Using direct MAP of Gaussian posterior. Only works for small-scale problems with dim<=2000.
[1.65663975 1.65663975]

2.2. Sampling from the posterior #

The MAP point is a very useful point estimate, but it does not provide information about the uncertainty associated with the estimate. To quantify this uncertainty, we need to draw samples from the posterior distribution

To sample the posterior distribution in CUQIpy, we can use the sample_posterior method of the BayesianProblem object:

samples = BP.sample_posterior(1000, experimental=True)

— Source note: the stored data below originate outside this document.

/-- The pending motion (R6). -/
structure PendingMotion where
  kind : Motion
  cls : GrantClass
  stand : Standing
  target : Option Nat
deriving DecidableEq, Repr

/-- The grant held (R8). -/
structure Grant where
  amount : Nat
  cls : GrantClass
deriving DecidableEq, Repr

/-- What follows a pause (R1). -/
inductive PausePurpose where
  | closeRetry | openRetry
deriving DecidableEq, Repr

/-- Causes of an obstruction or blocked opening (R1, R52). -/
inductive ObstructionCause where
  | edge | forceMargin | forceAbsolute | stall | slow | lockNotMade
deriving DecidableEq, Repr

/-- Causes of FAULT (R133). -/
inductive FaultCause where
  | unlockFailed | lockLost | positionImplausible | driveFault
deriving DecidableEq, Repr

/-- The zones of the stroke (R32). -/
inductive Zone where
  | run | plug
deriving DecidableEq, Repr

/-- The direction of a history record (R52). -/
inductive Direction where
  | closing | opening
deriving DecidableEq, Repr

/-- The attempt fields latched when a motion begins (R10). `motion`, the kind of the motion begun, is
the model's own field: R20 and R23 depend on it after the grant has cleared the pending motion.
DEDUCED, log 16. -/
structure Attempt where
  motion : Motion
  start : Time
  startPos : Nat
  speed : Nat
  plugSpeed : Nat
  fabsRun : Nat
  fabsPlug : Nat
  mrun : Nat
  mplug : Nat
  kSamples : Nat
  edgeMute : Nat
  ioff : Nat
  gain : Nat
  unlockTime : Nat
  lockTime : Nat
  tclose : Nat
  target : Option Nat
  beganFromOpen : Bool
deriving DecidableEq, Repr

/-- The stall watch while it runs (R39). -/
structure StallWatch where
  reference : Nat
  deadline : Time
deriving DecidableEq, Repr

/-- One record of the obstruction history (R52). -/
structure HistoryRecord where
  stamp : Time
  direction : Direction
  cause : ObstructionCause
  p : Nat
  segment : Nat
  k : Nat
  force : Option Nat
  zone : Option Zone
  threshold : Option Nat
  limit : Option Nat
deriving DecidableEq, Repr

/-- The kinds of a car record (R69). -/
inductive CarKind where
  | none | openDemand | closeDemand | forcedClose | zeroSpeedClose | silentClose
deriving DecidableEq, Repr

/-- The kinds of a service record (R69). -/
inductive ServiceKind where
  | none | localOpen | localClose
deriving DecidableEq, Repr

/-- The panel states of a platform record (R69, R157). -/
inductive PanelState where
  | closed | opening | opened | obstructed
deriving DecidableEq, Repr

/-- The platform master's view of a doorway (R69). -/
structure PlatformRecord where
  faced : Bool
  panel : PanelState
  hold : Bool
  holdSince : Option Time
  overridden : Bool
deriving DecidableEq, Repr

/-- The cleared platform record (R69, R80). -/
def PlatformRecord.cleared : PlatformRecord :=
  { faced := false, panel := .closed, hold := false, holdSince := none, overridden := false }

/-- Everything the part keeps for one doorway: its inputs as last taken, the doorway record (R1), the
items of its force monitor (R30), its references and learn permit (R56, R57), its obstruction history
(R51), its records of the demand book (R69) and its profile (R169). -/
structure Door where
  inputs : DoorInputs
  state : DoorState
  p : Nat
  pendingMotion : Option PendingMotion
  grant : Option Grant
  k : Nat
  openAttempts : Nat
  unlockFailures : Nat
  attempt : Option Attempt
  excess : Nat
  peaks : List Nat
  pausePurpose : Option PausePurpose
  lastCause : Option ObstructionCause
  faultCause : Option FaultCause
  openShort : Bool
  holdDriven : Bool
  unlockTimer : Option Time
  lockTimer : Option Time
  closeDeadline : Option Time
  pauseTimer : Option Time
  /-- the lock coil (R5, R11) -/
  coil : Bool
  /-- the lowest kinetic cap since the motion under way began (R28), log 17 -/
  motionCap : Nat
  /-- the time base reading at which the drive was switched off, until time passes (R31, R42, R46), log 39 -/
  driveOff : Option Time
  /-- the time base reading of an obstruction, until time passes (R18, R46), log 41 -/
  obstructedAt : Option Time
  /-- the time base reading at which the unlock timer expired with another try to come, until time passes
  (R12), log 42 -/
  unlockMissedAt : Option Time
  /-- the next reading is taken without the change check (R170) -/
  rescaled : Bool
  marks : List Bool
  lastForce : Option Nat
  envelope : List Nat
  stallWatch : Option StallWatch
  refs : List Nat
  learnPermit : Bool
  history : List HistoryRecord
  overflow : Nat
  carKind : CarKind
  carStamp : Stamp
  serviceKind : ServiceKind
  serviceStamp : Stamp
  platform : PlatformRecord
  closeTime : Option Time
  holdDeadline : Option Time
  profile : Profile
deriving DecidableEq, Repr

/-- The modes of a side release (R69). -/
inductive ReleaseMode where
  | none | screened | unscreened
deriving DecidableEq, Repr

/-- The verdict of a side's loop test (R110). -/
inductive Verdict where
  | none | running | pass | fail | aborted
deriving DecidableEq, Repr

/-- The loop watch of a side (R110, R114). -/
inductive LoopWatch where
  | inactive
  | openWatch (deadline : Time)
  | stuckWatch (deadline : Time)
  | reported
deriving DecidableEq, Repr

/-- The kinds of loop monitor event (R115, R116). -/
inductive LoopEvent where
  | loopOpen | loopStuck
deriving DecidableEq, Repr

/-- One side: its release record (R69; the side record's release field is its mode), its loop return
input, and the side record (R110). -/
structure SideRecord where
  release : ReleaseMode
  releaseStamp : Stamp
  loopClosed : Bool
  proof : Bool
  output : Bool
  verdict : Verdict
  priorVerdict : Option Verdict
  mismatches : Nat
  step : Nat
  stepDeadline : Option Time
  monitorEvents : Nat
  watch : LoopWatch
deriving DecidableEq, Repr

/-- An entry of a supply queue or of the wait list (R92), with the late deadline of R100 (set when the
entry is appended to a queue). -/
structure Entry where
  door : Doorway
  motion : Motion
  cls : GrantClass
  amount : Nat
  posted : Time
  lateDeadline : Time
  lateReported : Bool
deriving DecidableEq, Repr

/-- An allowance with its reserve. -/
structure AllowancePair where
  allowance : Nat
  reserve : Nat
deriving DecidableEq, Repr

/-- The arbiter's view of the supply (R92). -/
inductive SupplyView where
  | healthy | lost
deriving DecidableEq, Repr

/-- The supply arbiter (R92). -/
structure Arbiter where
  active : AllowancePair
  pair : Option AllowancePair
  heldTotal : Nat
  heldOrdinary : Nat
  urgent : List Entry
  ordinary : List Entry
  waiting : List Entry
  supply : SupplyView
deriving DecidableEq, Repr

/-- The lock states of the platform link (R156). -/
inductive LockState where
  | unlocked | acquiring | locked | quiescent
deriving DecidableEq, Repr

/-- The kinds of trigger (R165). -/
inductive TriggerKind where
  | sideReleased | sideProven
deriving DecidableEq, Repr

/-- A trigger of the trigger queue (R156). -/
structure Trigger where
  kind : TriggerKind
  side : Side
deriving DecidableEq, Repr

/-- The platform link monitor (R156). -/
structure LinkMonitor where
  lock : LockState
  goodRun : Nat
  badRun : Nat
  deadline : Option Time
  lastSequence : Option Byte
  armedReleased : Bool
  armedProven : Bool
  triggers : List Trigger
deriving DecidableEq, Repr

/-- The gates of an opening demand (R74). -/
inductive Gate where
  | zeroSpeed | release | platform
deriving DecidableEq, Repr

/-- The cause of the last start (R173, R174, R177). -/
inductive StartCause where
  | powerOn | restart | wake
deriving DecidableEq, Repr

/-- An attention set (R152): for every name the entry with its detail, or none. -/
structure AttentionSet where
  state : PerDoorway (Option DoorState)
  obstruction : PerDoorway Bool
  openRefused : PerDoorway (Option Gate)
  grantLate : PerDoorway Bool
  sideProof : PerSide Bool
  loopTestDone : PerSide Bool
  loopMonitor : PerSide (Option LoopEvent)
  platformLink : Option LockState
  supplyLoss : Bool
  supplyRestore : Bool
  start : Option StartCause
  saveDone : Bool
  storeInvalid : Bool
  command : Bool
  carSilent : Bool
deriving DecidableEq, Repr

!!!!!!!!!!!!!!!!!!!!!!!!!!!!!!!!!!!!!!!!!!!!!!!!!!!!!!!!!!
!!! Automatic sampler selection is a work-in-progress. !!!
!!!       Always validate the computed results.        !!!
!!!!!!!!!!!!!!!!!!!!!!!!!!!!!!!!!!!!!!!!!!!!!!!!!!!!!!!!!!

!!!!!!!!!!!!!!!!!!!!!!!!!!!!!!!!!!!!!!!!!!!!!!!!!!!!
!!!  Using samplers from cuqi.experimental.mcmc  !!!
!!!!!!!!!!!!!!!!!!!!!!!!!!!!!!!!!!!!!!!!!!!!!!!!!!!!

Using direct sampling of Gaussian posterior. Only works for small-scale problems with dim<=2000.
No burn-in needed for direct sampling.

 Sample 0 / 1000
 Sample 500 / 1000
 Sample 1000 / 1000
Elapsed time: 0.00627589225769043

We visualize the samples:

# Plot the posterior PDF
plot_2D_density(BP.posterior, x1_lim[0], x1_lim[1], x2_lim[0], x2_lim[1])

# Plot the posterior samples
samples.plot_pair(ax=plt.gca())
plt.plot(map_estimate[0], map_estimate[1], 'ro')
plt.ylim(x2_lim);
plt.xlim(x1_lim);

../_images/8da4d8a4211c326003c52ec15cf7331931e9759cf2be4c5a01cea512c468822b.png

3. Summary #

In this notebook, we defined a simple Bayesian inverse problem (BIP) of two unknown parameters and solved it using CUQIpy. We defined the forward model, the prior, and the data distribution; and created simulated data. We then combined these components to define the BIP using the BayesianProblem class. We computed the maximum a posteriori (MAP) estimate and sampled from the posterior distribution to quantify the uncertainty in the estimate.

References #

Latz, J. (2020). On the well-posedness of Bayesian inverse problems. SIAM/ASA Journal on Uncertainty Quantification, 8(1), 451-482.